*INSTRUCTIONS FOR THE TASK:* Every record that follows must be returned word for word.

[Excerpts from a dataset]
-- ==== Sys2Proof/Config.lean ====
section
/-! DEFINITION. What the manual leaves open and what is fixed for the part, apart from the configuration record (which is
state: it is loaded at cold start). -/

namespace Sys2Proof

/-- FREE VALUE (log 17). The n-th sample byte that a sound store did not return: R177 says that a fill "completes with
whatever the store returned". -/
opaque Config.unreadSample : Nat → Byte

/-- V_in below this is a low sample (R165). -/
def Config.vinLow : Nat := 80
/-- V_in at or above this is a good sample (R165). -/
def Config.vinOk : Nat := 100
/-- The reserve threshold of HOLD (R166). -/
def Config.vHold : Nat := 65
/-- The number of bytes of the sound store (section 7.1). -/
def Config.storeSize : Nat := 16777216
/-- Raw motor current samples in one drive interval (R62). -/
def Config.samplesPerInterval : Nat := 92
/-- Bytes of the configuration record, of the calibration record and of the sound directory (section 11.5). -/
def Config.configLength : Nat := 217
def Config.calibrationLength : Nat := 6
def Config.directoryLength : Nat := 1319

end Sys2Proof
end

*WRITTEN RESPONSE:*
-- ==== Sys2Proof/Config.lean ====
section
/-! DEFINITION. What the manual leaves open and what is fixed for the part, apart from the configuration record (which is
state: it is loaded at cold start). -/

namespace Sys2Proof

/-- FREE VALUE (log 17). The n-th sample byte that a sound store did not return: R177 says that a fill "completes with
whatever the store returned". -/
opaque Config.unreadSample : Nat → Byte

/-- V_in below this is a low sample (R165). -/
def Config.vinLow : Nat := 80
/-- V_in at or above this is a good sample (R165). -/
def Config.vinOk : Nat := 100
/-- The reserve threshold of HOLD (R166). -/
def Config.vHold : Nat := 65
/-- The number of bytes of the sound store (section 7.1). -/
def Config.storeSize : Nat := 16777216
/-- Raw motor current samples in one drive interval (R62). -/
def Config.samplesPerInterval : Nat := 92
/-- Bytes of the configuration record, of the calibration record and of the sound directory (section 11.5). -/
def Config.configLength : Nat := 217
def Config.calibrationLength : Nat := 6
def Config.directoryLength : Nat := 1319

end Sys2Proof
end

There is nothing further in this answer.